Collected data
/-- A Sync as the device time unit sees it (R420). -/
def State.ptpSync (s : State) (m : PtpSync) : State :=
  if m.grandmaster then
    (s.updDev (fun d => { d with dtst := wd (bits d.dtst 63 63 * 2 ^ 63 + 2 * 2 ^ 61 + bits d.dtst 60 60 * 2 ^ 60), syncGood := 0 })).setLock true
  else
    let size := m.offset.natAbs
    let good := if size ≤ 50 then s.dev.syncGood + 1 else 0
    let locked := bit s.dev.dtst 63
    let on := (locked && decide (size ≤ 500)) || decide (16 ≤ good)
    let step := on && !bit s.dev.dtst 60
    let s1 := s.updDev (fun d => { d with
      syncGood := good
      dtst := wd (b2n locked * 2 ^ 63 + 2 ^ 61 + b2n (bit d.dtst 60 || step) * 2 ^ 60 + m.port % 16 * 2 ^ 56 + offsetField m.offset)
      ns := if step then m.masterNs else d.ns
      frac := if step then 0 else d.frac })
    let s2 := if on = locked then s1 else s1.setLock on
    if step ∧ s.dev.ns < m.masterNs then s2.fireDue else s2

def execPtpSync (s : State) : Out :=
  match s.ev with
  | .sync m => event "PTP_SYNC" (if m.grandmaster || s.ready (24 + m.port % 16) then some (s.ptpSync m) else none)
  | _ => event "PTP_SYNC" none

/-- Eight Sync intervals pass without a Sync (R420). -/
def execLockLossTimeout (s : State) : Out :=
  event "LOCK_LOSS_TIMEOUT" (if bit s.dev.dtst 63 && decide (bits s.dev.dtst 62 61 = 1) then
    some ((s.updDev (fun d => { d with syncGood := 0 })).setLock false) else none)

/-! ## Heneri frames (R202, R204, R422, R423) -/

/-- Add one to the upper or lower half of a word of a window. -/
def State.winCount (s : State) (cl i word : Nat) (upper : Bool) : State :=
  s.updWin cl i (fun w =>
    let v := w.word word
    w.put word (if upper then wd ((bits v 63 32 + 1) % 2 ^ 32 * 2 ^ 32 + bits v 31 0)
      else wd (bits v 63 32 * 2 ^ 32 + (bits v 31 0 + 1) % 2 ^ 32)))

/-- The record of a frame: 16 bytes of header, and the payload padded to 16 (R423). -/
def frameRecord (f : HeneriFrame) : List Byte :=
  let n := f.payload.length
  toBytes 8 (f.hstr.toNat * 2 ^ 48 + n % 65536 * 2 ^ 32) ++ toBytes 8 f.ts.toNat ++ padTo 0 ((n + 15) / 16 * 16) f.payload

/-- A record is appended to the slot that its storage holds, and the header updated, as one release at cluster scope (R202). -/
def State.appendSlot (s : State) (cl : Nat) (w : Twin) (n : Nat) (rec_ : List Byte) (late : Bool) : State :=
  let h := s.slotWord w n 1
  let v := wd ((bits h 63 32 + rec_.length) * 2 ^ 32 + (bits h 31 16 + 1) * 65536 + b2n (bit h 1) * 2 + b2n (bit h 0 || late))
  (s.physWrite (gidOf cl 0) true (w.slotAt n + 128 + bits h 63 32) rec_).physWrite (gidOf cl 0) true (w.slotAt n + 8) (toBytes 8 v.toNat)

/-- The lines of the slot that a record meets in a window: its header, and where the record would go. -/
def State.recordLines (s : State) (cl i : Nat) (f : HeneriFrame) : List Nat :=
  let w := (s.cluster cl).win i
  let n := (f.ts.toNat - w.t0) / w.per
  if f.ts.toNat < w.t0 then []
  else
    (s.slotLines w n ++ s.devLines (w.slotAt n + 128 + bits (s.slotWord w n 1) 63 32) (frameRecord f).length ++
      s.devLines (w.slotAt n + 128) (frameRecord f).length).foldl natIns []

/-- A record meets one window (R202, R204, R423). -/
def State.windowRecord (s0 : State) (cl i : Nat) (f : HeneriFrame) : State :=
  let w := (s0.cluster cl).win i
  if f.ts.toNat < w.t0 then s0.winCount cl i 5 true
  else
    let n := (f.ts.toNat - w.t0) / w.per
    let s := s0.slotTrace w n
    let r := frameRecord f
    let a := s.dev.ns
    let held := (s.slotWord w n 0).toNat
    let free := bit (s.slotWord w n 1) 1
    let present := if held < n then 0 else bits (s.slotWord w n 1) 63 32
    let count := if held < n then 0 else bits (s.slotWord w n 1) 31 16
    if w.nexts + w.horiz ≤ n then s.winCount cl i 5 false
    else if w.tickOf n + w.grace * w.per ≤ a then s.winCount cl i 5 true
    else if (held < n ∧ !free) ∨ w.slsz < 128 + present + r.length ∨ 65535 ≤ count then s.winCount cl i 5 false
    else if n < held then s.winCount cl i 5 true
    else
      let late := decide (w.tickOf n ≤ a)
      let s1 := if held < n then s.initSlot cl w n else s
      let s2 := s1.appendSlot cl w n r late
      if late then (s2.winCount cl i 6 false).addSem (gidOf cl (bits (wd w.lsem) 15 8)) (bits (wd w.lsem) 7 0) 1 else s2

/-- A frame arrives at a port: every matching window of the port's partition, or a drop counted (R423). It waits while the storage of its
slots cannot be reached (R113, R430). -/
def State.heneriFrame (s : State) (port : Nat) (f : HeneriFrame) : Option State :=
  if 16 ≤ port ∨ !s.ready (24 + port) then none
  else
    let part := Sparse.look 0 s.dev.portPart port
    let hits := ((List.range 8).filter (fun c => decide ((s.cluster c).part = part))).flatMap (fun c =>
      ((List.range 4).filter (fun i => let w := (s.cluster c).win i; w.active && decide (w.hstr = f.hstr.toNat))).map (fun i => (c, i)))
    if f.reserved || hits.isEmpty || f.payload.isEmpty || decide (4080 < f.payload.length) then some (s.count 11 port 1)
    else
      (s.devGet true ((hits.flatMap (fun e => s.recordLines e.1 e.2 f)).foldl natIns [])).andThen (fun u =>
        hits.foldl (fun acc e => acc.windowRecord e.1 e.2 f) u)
---
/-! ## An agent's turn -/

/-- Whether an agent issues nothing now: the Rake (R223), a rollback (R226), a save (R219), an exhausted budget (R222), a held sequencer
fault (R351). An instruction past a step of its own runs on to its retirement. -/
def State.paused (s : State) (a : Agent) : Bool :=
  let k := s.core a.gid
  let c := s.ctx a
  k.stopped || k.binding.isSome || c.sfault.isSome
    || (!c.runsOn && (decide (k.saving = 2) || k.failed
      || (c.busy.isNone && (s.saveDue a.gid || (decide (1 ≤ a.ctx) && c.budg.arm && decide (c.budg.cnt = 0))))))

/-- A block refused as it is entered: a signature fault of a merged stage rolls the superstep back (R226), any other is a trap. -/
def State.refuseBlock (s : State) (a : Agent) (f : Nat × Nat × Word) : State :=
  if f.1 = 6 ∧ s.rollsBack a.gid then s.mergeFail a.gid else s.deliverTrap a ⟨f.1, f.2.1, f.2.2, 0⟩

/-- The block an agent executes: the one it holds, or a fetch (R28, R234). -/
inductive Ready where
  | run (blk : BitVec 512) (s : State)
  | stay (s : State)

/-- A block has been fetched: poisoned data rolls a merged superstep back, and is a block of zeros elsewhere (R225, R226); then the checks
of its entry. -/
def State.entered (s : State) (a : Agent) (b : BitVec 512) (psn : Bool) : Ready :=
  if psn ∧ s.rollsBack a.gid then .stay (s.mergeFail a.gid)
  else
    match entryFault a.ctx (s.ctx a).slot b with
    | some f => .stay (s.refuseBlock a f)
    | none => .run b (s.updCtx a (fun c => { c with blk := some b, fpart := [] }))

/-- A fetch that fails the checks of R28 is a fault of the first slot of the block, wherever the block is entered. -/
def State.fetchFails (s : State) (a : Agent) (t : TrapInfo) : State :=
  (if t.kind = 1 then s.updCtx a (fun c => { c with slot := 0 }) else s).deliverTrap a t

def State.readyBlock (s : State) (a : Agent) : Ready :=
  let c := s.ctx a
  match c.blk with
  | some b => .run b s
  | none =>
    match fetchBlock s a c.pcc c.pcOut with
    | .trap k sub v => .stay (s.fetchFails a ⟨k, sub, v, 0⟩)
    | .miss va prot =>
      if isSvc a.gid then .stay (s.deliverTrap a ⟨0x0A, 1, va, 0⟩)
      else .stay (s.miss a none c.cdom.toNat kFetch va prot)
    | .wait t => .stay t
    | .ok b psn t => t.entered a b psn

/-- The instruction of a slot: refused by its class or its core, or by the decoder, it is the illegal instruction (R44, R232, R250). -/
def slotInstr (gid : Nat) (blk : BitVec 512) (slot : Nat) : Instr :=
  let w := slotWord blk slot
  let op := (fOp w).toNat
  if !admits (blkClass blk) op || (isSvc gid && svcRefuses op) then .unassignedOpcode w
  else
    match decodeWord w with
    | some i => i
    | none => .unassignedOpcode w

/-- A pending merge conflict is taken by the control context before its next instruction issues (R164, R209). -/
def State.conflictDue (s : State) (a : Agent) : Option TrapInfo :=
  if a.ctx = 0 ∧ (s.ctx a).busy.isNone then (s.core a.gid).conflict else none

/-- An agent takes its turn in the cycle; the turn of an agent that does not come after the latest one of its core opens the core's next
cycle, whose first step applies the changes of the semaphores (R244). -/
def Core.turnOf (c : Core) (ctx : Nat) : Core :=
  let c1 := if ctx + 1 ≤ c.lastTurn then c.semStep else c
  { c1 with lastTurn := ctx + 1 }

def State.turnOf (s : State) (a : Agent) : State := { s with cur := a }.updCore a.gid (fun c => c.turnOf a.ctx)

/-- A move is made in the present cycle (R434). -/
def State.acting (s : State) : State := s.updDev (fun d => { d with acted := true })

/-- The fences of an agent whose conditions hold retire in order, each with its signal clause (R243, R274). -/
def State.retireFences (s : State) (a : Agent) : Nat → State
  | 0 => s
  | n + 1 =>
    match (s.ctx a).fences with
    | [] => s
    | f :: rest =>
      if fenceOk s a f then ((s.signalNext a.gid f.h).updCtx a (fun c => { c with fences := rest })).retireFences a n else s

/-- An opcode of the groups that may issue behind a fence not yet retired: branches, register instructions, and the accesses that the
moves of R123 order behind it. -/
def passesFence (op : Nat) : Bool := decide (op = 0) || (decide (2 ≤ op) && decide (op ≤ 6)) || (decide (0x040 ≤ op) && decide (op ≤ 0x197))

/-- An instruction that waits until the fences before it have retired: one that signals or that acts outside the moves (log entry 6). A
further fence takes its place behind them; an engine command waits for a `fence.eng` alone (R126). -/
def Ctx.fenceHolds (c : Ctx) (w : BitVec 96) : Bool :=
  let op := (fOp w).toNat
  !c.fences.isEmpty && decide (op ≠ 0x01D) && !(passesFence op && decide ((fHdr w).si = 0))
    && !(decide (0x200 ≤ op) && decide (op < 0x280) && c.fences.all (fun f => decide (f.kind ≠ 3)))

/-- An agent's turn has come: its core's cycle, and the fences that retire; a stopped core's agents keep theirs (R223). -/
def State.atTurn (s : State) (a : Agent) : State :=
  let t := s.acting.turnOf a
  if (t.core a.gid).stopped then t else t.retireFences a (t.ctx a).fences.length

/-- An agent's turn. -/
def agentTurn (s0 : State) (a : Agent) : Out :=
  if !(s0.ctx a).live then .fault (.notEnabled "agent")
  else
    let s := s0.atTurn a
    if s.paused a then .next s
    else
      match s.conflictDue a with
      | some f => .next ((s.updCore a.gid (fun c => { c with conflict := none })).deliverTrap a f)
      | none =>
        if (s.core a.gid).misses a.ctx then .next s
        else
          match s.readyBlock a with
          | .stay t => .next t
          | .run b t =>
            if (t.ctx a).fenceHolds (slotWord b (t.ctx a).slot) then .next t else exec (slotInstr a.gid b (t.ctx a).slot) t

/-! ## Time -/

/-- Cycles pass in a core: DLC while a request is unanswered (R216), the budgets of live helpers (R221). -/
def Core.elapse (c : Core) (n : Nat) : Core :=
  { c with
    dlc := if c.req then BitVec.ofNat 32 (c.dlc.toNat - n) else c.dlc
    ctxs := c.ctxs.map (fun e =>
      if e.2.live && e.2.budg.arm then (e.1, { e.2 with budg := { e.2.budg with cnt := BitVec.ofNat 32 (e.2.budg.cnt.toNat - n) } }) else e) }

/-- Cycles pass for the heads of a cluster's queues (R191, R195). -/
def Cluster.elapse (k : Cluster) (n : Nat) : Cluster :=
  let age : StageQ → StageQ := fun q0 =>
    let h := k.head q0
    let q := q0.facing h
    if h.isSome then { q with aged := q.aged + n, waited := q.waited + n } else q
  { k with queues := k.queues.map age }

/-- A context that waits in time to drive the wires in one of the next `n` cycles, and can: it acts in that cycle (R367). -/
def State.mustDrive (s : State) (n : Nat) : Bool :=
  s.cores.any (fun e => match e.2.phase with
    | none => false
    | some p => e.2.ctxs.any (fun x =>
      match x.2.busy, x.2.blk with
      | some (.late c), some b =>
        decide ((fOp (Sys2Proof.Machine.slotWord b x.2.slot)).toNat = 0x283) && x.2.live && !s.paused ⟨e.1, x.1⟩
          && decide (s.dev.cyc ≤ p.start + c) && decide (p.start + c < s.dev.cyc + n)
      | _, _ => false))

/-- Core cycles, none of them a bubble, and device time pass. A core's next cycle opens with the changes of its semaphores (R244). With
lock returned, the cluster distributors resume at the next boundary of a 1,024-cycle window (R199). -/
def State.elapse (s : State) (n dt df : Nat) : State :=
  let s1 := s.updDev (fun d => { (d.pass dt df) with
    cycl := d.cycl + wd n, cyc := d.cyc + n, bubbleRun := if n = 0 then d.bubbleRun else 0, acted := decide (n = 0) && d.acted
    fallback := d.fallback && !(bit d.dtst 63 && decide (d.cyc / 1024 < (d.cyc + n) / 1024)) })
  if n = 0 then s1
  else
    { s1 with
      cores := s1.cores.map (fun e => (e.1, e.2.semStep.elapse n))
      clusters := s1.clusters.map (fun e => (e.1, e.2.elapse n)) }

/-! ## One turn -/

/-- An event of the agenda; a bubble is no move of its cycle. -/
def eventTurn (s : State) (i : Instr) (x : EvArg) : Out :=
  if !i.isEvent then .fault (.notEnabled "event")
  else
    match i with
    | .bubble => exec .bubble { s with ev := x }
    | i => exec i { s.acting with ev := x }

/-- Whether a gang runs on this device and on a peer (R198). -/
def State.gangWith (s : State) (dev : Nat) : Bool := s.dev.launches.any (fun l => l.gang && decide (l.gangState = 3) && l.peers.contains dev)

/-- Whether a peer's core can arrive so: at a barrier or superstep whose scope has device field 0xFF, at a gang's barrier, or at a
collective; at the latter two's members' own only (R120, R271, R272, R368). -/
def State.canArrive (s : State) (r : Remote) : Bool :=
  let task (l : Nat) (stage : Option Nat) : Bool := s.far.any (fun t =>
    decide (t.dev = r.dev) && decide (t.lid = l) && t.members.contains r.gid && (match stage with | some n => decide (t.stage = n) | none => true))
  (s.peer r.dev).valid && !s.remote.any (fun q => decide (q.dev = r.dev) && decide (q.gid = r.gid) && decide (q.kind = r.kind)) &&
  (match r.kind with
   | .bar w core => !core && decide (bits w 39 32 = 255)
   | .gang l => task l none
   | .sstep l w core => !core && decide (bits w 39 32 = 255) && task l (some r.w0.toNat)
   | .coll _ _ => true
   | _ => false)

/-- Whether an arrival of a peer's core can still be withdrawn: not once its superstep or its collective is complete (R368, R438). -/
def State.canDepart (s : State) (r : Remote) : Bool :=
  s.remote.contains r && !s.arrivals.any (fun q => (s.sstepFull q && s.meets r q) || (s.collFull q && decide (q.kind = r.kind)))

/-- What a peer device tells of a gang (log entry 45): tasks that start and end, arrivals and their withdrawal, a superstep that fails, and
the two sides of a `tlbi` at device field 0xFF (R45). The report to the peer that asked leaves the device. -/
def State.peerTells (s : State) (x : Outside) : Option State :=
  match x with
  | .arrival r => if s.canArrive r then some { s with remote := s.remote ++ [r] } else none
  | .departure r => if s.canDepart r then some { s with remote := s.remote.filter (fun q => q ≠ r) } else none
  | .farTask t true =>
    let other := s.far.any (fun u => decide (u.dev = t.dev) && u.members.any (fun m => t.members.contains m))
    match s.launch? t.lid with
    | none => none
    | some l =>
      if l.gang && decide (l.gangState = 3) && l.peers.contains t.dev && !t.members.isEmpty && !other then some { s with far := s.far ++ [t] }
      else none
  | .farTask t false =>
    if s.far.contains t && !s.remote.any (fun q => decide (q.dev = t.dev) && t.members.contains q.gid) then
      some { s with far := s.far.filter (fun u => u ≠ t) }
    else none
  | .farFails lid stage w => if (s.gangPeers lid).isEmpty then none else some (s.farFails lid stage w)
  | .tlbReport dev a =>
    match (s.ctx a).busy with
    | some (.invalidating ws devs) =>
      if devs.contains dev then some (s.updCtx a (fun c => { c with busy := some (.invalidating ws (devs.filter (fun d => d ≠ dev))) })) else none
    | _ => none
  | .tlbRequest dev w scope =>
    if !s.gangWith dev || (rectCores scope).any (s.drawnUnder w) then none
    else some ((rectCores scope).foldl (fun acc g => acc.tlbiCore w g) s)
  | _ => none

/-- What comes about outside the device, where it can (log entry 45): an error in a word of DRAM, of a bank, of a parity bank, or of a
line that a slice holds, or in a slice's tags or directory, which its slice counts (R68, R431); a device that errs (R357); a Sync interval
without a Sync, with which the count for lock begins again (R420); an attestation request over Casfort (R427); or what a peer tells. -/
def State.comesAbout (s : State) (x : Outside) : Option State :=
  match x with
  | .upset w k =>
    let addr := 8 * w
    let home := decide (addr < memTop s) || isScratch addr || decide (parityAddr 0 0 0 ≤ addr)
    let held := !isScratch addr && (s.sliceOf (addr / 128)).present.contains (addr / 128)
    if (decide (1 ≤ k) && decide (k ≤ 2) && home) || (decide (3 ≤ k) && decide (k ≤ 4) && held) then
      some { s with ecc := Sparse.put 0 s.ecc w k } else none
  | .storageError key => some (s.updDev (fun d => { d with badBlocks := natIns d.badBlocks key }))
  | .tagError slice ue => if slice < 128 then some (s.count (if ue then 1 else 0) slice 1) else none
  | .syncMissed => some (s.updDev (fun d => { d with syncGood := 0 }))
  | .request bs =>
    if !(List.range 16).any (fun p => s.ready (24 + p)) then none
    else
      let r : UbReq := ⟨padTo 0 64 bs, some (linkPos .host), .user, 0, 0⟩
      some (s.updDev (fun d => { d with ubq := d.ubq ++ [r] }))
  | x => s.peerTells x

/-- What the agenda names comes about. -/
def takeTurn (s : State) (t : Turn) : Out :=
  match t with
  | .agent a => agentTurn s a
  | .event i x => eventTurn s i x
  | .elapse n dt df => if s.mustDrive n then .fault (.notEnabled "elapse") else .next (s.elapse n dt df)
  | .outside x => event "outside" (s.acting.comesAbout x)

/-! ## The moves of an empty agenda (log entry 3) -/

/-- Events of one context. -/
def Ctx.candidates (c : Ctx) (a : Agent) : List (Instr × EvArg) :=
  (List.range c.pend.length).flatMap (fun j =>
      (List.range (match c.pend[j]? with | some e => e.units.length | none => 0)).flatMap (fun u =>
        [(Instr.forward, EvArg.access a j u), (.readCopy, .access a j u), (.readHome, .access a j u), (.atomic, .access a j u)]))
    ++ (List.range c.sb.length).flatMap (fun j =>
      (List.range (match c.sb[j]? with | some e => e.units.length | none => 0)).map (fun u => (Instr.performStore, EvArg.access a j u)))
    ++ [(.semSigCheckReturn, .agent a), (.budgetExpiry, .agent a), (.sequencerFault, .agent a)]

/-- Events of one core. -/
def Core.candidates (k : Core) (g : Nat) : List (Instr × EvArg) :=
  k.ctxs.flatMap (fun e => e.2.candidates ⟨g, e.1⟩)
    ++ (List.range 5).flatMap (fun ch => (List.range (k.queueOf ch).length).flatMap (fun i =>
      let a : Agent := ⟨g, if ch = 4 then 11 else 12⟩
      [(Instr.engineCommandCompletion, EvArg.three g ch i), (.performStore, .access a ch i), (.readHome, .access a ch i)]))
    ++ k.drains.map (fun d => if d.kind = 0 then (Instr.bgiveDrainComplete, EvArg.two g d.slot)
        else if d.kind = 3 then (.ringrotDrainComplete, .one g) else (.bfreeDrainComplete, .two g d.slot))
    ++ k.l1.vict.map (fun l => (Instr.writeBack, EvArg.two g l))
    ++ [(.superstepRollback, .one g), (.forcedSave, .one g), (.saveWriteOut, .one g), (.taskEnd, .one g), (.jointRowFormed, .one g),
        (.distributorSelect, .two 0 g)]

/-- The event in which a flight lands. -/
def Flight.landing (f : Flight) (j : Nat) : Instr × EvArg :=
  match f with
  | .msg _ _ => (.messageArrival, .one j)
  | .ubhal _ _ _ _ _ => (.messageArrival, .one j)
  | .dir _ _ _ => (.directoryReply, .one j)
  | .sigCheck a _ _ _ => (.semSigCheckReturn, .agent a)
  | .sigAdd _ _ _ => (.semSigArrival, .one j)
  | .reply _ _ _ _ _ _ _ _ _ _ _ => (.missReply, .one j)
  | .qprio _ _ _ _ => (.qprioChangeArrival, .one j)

* _THE PROBLEM_: Above are some records. Copy each of their lines that holds the string "semaphores".

* _WRITTEN RESPONSE_:
cycle, whose first step applies the changes of the semaphores (R244). -/
/-- Core cycles, none of them a bubble, and device time pass. A core's next cycle opens with the changes of its semaphores (R244). With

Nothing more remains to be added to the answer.